▸ **Work order**
From the entries that follow, copy exactly the lines beginning at the line holding "theorem State.whenPd_geode (s" and continuing through the line holding "(State.whenPd s k f).boot = s.boot := by".

▸ **Material for this task**
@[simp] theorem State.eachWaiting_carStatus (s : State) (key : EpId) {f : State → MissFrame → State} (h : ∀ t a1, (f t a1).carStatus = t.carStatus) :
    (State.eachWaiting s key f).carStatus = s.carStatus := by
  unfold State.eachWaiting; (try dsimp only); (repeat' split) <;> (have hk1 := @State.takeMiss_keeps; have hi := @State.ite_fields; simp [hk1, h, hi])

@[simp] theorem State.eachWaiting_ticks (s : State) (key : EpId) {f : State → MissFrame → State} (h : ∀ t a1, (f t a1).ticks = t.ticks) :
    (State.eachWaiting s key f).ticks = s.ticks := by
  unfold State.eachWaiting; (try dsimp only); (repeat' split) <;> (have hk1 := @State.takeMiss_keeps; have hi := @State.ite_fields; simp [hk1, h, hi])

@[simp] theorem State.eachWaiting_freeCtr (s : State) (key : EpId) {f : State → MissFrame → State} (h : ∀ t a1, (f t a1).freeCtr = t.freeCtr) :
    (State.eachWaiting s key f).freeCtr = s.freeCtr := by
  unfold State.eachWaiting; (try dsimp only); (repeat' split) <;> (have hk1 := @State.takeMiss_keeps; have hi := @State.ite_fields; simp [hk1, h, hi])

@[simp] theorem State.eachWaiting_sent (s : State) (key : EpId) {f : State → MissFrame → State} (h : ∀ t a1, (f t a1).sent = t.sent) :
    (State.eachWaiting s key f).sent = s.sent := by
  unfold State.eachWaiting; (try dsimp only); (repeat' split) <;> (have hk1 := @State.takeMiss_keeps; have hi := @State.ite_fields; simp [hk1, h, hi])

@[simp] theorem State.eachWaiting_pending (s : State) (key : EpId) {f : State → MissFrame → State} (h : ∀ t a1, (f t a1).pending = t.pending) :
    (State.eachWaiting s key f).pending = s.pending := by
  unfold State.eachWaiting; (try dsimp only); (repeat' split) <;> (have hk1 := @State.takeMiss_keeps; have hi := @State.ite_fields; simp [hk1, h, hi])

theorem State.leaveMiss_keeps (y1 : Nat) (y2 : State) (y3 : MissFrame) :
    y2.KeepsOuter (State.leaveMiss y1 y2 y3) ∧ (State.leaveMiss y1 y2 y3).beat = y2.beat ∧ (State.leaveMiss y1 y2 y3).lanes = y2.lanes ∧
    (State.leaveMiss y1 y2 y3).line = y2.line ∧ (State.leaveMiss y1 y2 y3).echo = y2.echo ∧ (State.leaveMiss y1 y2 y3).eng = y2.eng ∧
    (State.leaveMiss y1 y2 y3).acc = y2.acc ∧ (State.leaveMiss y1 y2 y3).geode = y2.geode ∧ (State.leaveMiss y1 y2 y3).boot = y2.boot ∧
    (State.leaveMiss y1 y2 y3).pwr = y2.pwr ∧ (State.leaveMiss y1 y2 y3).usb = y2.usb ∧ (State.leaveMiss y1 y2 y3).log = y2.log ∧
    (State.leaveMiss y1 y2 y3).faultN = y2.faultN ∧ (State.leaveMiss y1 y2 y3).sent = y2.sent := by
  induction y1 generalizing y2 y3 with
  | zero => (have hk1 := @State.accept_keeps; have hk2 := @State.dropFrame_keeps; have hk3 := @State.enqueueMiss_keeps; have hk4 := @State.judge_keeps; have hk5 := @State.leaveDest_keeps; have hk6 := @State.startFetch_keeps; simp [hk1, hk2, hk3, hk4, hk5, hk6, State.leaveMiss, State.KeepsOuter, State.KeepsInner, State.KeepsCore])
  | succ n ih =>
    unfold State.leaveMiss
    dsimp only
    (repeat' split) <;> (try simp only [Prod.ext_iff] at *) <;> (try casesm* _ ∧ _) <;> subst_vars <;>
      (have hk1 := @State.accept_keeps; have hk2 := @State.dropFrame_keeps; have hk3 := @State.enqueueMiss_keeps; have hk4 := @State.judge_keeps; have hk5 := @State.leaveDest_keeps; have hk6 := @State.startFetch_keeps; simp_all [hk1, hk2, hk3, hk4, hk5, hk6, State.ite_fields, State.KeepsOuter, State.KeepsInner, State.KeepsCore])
...
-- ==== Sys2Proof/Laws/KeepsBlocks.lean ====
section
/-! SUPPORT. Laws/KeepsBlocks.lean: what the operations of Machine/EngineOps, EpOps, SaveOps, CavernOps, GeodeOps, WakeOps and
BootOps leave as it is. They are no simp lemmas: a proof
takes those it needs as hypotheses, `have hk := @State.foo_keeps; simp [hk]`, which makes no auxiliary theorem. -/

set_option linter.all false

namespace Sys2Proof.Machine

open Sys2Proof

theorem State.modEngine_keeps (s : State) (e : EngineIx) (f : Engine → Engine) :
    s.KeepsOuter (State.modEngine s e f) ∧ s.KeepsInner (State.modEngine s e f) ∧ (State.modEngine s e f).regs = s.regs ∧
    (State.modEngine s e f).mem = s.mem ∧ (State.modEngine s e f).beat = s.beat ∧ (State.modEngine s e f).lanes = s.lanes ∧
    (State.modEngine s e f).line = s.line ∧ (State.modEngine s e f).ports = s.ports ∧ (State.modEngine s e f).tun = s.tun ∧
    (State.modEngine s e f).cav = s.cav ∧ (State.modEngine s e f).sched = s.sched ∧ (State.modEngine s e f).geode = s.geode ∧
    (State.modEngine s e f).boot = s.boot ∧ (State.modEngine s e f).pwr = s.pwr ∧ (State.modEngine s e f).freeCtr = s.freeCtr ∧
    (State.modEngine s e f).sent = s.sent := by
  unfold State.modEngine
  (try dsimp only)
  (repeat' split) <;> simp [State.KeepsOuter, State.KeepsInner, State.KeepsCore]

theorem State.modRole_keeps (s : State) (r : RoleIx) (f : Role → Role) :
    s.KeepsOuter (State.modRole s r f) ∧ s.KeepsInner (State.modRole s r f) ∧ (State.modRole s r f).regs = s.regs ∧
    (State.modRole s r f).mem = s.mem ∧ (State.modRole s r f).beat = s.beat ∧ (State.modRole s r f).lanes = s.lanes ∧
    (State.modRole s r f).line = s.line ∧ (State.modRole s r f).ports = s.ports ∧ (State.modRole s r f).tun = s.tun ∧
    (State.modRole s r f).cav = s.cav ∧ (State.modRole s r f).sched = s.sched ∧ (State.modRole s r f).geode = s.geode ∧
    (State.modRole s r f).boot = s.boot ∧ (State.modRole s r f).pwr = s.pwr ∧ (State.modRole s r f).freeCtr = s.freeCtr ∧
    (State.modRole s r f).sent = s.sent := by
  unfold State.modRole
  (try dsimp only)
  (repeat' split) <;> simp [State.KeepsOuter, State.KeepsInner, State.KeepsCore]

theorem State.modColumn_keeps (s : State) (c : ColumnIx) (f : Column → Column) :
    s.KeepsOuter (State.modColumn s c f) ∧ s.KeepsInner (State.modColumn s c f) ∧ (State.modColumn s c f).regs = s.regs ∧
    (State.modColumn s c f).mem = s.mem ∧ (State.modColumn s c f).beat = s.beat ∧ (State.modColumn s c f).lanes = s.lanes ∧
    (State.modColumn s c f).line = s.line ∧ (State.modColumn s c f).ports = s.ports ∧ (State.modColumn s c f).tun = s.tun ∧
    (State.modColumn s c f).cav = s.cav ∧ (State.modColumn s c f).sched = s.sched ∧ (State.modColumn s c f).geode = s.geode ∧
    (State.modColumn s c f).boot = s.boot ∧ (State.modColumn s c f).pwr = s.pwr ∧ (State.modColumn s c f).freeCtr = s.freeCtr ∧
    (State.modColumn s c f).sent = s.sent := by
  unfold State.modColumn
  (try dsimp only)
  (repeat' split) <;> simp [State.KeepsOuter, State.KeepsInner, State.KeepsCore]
--
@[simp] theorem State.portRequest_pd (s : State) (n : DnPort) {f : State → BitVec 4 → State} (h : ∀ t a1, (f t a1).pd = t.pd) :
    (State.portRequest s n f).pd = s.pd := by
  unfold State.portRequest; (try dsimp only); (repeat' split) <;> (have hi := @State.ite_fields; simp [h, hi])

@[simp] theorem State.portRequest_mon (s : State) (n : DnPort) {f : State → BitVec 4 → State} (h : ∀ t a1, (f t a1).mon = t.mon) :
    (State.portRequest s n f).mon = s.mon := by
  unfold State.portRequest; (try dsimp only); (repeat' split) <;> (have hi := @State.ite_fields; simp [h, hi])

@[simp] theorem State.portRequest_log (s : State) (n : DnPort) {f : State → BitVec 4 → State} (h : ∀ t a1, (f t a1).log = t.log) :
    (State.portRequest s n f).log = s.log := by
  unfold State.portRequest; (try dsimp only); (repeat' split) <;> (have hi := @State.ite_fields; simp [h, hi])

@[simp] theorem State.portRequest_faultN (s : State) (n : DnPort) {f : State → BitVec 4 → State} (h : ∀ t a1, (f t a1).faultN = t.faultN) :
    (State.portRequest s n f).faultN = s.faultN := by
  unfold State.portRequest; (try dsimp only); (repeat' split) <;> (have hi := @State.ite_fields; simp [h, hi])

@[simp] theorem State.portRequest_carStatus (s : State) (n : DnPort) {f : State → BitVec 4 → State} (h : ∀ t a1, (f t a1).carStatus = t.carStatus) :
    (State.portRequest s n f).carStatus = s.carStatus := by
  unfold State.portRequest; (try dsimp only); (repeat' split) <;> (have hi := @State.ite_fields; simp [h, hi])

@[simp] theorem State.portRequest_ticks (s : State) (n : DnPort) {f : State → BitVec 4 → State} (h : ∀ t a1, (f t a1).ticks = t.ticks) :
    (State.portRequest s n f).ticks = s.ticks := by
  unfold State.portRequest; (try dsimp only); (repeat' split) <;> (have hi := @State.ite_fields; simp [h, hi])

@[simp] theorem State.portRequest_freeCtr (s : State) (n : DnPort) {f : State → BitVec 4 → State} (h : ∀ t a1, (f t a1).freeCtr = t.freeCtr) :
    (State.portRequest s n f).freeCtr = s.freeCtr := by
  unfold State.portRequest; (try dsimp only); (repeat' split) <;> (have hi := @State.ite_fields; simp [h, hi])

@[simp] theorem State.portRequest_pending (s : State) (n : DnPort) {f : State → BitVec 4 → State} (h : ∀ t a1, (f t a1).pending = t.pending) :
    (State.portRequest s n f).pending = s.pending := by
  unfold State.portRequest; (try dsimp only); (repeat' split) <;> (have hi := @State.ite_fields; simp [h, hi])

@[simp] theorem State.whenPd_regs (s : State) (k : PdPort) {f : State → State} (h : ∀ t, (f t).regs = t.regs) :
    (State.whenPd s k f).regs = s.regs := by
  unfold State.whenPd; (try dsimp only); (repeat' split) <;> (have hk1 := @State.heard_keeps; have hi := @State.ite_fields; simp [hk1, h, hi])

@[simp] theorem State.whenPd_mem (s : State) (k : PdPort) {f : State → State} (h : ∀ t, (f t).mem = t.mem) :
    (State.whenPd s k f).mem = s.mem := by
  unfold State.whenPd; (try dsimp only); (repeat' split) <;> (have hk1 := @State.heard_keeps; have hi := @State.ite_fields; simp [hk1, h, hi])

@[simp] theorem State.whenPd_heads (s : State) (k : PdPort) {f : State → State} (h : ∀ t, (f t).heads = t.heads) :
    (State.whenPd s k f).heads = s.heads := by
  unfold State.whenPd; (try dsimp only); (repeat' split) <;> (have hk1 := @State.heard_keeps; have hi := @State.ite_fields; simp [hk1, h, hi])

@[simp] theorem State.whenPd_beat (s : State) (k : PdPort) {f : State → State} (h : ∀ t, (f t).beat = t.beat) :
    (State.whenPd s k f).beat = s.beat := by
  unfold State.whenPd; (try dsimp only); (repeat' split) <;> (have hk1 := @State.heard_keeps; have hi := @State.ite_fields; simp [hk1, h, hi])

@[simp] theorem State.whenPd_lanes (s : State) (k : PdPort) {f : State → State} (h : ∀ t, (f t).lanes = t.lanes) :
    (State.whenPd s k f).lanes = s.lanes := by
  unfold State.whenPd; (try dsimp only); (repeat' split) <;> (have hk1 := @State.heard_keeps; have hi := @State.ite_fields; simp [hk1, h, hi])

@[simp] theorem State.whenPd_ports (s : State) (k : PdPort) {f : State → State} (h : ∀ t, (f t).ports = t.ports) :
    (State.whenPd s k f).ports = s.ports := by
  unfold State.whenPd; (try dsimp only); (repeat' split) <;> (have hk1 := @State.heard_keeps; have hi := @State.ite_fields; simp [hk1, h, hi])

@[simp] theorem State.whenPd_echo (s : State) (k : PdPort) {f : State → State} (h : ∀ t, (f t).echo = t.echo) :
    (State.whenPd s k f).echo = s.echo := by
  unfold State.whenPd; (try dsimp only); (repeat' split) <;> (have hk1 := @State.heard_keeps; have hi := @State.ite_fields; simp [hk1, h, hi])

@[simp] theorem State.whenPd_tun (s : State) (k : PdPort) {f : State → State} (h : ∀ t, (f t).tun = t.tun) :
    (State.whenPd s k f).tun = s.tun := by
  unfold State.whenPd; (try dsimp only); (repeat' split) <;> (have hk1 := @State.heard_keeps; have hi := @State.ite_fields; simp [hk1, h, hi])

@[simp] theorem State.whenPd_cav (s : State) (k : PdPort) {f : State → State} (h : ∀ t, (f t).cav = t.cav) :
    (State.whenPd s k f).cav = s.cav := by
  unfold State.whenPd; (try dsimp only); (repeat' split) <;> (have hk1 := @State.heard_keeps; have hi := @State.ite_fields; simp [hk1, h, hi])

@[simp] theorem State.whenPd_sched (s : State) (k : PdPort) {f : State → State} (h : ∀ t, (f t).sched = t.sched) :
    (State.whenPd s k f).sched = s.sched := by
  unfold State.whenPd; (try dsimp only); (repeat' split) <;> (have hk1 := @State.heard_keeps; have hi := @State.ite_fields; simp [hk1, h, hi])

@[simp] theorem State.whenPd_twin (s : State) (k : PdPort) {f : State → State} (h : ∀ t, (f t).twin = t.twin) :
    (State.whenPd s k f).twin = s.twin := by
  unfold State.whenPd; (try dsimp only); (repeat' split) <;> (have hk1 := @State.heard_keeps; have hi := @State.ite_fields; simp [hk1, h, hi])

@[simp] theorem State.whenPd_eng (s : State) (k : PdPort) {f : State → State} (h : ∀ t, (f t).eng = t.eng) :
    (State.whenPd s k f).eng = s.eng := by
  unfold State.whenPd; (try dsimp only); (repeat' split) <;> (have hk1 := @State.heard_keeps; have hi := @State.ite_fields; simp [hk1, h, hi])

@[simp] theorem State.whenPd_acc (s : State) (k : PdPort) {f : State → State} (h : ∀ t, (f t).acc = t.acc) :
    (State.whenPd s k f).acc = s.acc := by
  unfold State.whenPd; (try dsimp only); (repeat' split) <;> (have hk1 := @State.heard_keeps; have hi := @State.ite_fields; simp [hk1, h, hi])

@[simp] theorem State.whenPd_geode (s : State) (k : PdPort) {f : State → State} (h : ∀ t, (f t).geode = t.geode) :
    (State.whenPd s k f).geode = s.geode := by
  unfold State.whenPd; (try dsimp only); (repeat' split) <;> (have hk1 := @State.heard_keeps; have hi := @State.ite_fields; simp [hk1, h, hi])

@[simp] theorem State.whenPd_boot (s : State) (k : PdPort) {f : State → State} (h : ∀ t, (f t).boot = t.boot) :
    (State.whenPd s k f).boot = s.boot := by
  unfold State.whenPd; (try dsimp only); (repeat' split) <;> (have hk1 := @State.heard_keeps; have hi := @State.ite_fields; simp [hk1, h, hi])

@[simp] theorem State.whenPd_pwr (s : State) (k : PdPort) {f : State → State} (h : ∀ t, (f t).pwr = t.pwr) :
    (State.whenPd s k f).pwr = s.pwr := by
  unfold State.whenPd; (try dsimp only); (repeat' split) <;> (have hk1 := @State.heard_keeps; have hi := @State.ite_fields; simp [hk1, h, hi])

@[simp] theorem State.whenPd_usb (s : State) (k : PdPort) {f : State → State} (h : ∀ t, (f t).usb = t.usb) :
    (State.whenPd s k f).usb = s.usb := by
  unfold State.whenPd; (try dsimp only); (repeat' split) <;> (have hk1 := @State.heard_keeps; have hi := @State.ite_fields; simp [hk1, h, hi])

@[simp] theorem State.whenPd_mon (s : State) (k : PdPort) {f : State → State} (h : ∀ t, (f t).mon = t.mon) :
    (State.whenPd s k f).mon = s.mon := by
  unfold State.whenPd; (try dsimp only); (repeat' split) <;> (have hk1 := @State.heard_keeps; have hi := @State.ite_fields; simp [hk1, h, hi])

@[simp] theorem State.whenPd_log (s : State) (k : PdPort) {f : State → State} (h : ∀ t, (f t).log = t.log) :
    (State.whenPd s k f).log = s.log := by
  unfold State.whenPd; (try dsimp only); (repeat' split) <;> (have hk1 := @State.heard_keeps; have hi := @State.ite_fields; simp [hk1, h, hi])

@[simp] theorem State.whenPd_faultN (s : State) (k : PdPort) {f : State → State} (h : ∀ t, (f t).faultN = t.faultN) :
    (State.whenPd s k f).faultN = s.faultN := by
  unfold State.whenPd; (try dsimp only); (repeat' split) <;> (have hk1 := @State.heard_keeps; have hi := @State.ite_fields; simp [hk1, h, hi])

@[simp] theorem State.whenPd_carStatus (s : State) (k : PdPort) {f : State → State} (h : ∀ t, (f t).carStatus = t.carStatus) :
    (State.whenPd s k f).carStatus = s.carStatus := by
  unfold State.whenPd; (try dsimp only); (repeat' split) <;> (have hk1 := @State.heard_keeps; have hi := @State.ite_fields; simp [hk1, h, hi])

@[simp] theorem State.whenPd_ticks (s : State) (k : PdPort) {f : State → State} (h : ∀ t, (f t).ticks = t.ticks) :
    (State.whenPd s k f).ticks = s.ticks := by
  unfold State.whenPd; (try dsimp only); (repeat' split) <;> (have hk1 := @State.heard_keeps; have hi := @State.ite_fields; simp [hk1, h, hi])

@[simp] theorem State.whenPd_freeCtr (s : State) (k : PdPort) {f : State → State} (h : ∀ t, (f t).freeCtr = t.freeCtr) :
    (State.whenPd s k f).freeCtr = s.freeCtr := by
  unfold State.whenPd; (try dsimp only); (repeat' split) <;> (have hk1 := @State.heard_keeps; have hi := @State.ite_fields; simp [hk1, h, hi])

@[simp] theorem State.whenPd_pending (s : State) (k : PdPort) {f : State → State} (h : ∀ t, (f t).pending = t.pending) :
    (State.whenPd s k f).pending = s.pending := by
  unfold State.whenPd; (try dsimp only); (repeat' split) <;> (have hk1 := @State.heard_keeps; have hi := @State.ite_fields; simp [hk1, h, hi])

▸ **Reply**
@[simp] theorem State.whenPd_geode (s : State) (k : PdPort) {f : State → State} (h : ∀ t, (f t).geode = t.geode) :
    (State.whenPd s k f).geode = s.geode := by
  unfold State.whenPd; (try dsimp only); (repeat' split) <;> (have hk1 := @State.heard_keeps; have hi := @State.ite_fields; simp [hk1, h, hi])

@[simp] theorem State.whenPd_boot (s : State) (k : PdPort) {f : State → State} (h : ∀ t, (f t).boot = t.boot) :
    (State.whenPd s k f).boot = s.boot := by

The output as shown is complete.